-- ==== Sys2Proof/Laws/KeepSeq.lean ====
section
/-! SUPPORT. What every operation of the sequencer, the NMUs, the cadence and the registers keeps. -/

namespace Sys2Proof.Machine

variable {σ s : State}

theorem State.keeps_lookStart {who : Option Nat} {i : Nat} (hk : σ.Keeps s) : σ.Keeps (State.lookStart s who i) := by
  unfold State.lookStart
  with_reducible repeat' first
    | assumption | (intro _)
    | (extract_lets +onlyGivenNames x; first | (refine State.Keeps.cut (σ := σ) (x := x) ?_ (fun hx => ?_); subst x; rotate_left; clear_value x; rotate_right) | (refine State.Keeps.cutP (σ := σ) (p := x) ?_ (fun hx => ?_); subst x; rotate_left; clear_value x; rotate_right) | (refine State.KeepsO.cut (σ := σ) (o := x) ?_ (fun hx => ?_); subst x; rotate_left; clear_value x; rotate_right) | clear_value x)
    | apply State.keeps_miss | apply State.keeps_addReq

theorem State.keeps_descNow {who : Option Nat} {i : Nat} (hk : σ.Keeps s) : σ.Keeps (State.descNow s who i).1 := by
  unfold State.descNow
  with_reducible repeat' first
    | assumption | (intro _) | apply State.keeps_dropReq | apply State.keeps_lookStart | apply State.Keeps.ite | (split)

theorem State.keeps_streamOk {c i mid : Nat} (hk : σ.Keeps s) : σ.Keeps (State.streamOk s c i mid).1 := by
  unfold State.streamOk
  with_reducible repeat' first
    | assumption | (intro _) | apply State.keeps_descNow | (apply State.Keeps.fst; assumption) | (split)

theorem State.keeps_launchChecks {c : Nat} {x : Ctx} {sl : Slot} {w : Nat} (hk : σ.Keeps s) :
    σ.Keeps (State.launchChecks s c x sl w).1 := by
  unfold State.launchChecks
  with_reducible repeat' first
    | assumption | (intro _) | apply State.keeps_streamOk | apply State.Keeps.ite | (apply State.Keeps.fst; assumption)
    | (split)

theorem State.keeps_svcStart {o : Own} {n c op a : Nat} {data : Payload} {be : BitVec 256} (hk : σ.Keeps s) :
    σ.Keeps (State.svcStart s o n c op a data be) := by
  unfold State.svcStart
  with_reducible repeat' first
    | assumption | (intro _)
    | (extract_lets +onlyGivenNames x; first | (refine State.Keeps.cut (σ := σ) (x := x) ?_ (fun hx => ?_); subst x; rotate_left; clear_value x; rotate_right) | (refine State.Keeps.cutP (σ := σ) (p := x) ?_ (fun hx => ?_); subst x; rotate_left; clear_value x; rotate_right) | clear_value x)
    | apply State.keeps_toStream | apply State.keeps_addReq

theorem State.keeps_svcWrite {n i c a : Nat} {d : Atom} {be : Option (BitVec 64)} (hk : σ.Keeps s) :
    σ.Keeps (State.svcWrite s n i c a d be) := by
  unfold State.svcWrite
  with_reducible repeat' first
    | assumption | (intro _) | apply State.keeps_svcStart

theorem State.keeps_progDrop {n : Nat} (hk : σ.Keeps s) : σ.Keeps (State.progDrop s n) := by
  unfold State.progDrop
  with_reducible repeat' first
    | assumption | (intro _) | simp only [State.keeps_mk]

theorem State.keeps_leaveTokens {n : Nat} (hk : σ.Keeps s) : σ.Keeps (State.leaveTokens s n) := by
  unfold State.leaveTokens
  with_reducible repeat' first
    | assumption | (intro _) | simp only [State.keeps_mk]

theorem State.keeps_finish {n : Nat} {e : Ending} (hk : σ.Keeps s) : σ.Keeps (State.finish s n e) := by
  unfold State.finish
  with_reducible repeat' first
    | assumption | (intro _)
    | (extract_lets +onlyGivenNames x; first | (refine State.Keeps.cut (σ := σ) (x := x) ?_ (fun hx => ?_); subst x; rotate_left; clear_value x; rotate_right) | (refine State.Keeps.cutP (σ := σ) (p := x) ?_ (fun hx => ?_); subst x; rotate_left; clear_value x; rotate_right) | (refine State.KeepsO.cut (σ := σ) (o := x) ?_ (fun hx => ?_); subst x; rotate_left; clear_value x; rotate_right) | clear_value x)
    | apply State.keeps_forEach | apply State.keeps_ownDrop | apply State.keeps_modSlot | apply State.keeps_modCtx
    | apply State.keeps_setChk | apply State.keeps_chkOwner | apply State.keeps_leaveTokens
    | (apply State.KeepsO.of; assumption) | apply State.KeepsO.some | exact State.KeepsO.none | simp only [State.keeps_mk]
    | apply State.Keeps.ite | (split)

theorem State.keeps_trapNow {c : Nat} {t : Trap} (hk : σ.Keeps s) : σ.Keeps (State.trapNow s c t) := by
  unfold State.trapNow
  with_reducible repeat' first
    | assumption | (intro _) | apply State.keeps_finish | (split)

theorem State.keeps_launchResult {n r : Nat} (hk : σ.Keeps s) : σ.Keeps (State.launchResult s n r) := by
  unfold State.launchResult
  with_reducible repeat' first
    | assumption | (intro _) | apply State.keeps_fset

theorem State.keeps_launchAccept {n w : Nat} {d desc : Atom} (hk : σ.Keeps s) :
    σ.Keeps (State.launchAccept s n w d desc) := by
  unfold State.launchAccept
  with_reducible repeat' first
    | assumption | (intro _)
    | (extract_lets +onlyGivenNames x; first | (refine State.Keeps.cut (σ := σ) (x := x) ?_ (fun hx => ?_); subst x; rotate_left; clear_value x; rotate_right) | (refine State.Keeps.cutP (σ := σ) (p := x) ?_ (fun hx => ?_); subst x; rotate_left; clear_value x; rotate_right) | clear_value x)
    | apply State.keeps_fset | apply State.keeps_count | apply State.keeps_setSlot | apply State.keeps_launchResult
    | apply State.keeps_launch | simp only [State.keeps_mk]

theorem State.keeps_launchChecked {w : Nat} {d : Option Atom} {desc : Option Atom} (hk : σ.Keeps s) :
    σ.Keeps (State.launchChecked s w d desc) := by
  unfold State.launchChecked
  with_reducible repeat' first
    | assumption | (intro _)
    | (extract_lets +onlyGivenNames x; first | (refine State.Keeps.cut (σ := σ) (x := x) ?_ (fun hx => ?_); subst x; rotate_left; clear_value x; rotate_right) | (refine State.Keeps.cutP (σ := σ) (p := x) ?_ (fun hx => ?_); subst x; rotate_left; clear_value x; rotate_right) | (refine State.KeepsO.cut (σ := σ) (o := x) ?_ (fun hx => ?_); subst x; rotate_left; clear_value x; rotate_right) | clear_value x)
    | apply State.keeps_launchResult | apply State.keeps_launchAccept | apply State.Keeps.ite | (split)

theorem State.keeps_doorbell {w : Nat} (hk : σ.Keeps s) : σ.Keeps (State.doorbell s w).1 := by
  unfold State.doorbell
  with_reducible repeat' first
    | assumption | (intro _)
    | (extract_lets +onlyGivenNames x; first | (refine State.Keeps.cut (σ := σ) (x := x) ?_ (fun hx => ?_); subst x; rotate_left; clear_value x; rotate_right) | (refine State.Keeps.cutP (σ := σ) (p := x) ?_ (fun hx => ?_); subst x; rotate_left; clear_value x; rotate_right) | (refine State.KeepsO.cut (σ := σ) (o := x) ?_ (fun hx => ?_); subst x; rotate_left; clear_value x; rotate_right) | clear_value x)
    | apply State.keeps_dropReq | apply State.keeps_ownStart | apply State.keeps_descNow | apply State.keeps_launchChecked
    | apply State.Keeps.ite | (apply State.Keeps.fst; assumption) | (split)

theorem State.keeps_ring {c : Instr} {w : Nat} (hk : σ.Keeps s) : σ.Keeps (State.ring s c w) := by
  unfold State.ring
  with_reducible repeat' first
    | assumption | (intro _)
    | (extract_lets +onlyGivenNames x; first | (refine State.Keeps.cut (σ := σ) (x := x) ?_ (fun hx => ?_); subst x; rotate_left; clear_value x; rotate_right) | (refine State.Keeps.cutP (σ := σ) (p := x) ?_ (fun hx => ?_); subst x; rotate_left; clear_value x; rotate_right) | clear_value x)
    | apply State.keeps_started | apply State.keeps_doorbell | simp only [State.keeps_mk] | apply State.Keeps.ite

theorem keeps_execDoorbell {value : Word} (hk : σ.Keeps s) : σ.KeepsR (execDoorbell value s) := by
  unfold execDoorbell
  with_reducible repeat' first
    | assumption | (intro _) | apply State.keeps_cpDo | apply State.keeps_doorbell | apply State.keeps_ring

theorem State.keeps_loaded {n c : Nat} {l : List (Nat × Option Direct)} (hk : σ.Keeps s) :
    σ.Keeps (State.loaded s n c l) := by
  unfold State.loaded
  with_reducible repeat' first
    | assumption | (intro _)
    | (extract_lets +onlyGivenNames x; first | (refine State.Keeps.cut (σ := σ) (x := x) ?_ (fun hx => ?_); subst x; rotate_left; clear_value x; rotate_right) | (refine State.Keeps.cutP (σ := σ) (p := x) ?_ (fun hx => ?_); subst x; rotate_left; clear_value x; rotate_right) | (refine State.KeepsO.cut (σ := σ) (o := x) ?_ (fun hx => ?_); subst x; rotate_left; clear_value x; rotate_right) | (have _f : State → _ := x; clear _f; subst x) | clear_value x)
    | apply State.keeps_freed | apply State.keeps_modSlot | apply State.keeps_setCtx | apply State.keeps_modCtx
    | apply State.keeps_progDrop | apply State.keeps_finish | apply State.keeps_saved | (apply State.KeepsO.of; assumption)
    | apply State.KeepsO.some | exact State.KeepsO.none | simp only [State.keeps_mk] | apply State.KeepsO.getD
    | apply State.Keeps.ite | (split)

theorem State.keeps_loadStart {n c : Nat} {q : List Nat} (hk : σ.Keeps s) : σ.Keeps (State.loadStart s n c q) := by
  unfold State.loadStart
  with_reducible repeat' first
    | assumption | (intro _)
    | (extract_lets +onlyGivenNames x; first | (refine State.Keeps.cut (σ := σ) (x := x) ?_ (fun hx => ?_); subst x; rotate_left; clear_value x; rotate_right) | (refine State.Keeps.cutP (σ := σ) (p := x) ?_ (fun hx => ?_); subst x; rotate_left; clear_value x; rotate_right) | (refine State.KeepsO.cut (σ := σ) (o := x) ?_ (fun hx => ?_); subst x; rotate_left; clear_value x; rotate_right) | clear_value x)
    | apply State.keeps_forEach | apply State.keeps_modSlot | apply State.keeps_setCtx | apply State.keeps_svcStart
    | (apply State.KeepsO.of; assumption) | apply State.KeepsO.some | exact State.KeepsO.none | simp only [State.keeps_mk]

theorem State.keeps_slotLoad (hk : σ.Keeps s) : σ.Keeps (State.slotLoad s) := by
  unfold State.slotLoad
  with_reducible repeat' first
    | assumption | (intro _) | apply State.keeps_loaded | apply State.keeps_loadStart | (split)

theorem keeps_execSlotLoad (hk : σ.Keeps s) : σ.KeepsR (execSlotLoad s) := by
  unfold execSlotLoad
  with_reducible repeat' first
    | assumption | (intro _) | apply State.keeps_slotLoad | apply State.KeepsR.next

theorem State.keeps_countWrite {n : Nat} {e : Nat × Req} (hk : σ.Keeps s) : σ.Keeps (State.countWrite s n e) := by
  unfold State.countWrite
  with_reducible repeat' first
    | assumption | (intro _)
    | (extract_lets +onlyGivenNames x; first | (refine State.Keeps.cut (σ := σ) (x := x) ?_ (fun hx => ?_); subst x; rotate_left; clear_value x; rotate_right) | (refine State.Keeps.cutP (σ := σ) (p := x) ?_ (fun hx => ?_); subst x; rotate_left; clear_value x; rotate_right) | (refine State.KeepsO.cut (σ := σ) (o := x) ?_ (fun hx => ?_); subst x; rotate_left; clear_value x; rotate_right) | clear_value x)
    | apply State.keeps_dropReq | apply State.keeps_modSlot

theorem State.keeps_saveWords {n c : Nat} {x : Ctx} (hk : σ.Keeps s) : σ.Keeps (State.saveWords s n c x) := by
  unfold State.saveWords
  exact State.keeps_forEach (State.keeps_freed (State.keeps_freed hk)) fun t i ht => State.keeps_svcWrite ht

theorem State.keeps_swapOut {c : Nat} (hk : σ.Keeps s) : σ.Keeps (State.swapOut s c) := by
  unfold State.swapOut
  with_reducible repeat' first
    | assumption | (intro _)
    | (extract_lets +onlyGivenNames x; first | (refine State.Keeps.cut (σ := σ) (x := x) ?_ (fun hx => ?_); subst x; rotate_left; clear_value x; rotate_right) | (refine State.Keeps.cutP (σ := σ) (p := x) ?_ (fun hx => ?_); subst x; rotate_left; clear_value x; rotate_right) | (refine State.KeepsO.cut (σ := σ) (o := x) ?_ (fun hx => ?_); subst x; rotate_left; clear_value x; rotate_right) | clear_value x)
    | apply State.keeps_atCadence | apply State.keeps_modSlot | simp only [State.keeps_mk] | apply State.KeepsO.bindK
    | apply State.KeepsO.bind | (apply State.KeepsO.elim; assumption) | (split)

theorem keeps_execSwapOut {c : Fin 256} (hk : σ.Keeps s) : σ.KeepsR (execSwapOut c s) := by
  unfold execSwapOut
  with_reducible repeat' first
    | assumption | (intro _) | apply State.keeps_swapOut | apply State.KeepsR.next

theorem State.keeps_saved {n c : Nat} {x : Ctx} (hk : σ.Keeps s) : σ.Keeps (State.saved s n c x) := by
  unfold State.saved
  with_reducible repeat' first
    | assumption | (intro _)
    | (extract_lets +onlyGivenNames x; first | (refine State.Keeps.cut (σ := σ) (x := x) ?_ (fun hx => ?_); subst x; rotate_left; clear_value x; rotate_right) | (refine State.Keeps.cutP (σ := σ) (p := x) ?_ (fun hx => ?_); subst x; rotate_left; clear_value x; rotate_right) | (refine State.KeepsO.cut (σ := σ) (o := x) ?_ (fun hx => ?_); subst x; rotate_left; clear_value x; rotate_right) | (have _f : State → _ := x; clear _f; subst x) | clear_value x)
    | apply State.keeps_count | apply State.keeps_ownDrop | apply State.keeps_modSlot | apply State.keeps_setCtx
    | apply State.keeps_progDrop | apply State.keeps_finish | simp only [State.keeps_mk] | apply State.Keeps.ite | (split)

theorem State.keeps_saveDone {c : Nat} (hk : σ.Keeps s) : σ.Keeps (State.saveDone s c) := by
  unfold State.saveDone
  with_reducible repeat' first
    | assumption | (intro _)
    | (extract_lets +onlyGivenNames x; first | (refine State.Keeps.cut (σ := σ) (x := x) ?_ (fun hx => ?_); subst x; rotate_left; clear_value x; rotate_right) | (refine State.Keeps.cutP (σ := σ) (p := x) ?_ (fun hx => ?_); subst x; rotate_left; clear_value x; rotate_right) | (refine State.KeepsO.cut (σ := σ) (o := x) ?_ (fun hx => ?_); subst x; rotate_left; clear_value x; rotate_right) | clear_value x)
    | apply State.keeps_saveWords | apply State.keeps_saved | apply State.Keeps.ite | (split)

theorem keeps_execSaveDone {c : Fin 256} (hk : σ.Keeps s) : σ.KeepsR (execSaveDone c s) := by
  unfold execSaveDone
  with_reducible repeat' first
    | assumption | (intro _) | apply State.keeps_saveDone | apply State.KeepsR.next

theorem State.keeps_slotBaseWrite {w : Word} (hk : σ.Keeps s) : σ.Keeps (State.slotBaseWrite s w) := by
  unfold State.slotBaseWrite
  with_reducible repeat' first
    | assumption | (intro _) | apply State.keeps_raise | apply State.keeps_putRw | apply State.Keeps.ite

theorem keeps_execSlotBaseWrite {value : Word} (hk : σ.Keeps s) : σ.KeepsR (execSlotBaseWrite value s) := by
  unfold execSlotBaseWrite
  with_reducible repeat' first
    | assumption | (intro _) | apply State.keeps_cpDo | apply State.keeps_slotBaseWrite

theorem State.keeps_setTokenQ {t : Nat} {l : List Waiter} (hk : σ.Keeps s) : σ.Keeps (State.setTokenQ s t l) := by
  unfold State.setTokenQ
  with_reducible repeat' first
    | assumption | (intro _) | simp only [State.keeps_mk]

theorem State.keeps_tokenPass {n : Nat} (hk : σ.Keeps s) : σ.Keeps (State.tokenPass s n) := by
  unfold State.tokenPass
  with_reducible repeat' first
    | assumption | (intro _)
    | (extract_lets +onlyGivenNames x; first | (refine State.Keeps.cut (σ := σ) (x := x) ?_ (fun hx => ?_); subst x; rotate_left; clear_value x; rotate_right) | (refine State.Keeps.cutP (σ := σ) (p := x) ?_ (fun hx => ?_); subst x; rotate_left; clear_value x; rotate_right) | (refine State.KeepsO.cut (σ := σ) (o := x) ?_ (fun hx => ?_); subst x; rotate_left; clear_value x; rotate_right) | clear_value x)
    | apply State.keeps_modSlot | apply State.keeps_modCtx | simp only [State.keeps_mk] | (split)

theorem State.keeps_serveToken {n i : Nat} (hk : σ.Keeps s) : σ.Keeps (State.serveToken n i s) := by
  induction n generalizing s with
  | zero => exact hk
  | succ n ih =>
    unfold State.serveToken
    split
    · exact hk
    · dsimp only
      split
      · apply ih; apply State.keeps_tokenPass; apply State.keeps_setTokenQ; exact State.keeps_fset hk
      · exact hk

[EXERCISE GOAL]: Sift through the entries and copy every line with "exact".

[WORKED SOLUTION]:
    | (apply State.KeepsO.of; assumption) | apply State.KeepsO.some | exact State.KeepsO.none | simp only [State.keeps_mk]
    | apply State.KeepsO.some | exact State.KeepsO.none | simp only [State.keeps_mk] | apply State.KeepsO.getD
    | (apply State.KeepsO.of; assumption) | apply State.KeepsO.some | exact State.KeepsO.none | simp only [State.keeps_mk]
  exact State.keeps_forEach (State.keeps_freed (State.keeps_freed hk)) fun t i ht => State.keeps_svcWrite ht
  | zero => exact hk
    · exact hk
      · apply ih; apply State.keeps_tokenPass; apply State.keeps_setTokenQ; exact State.keeps_fset hk
      · exact hk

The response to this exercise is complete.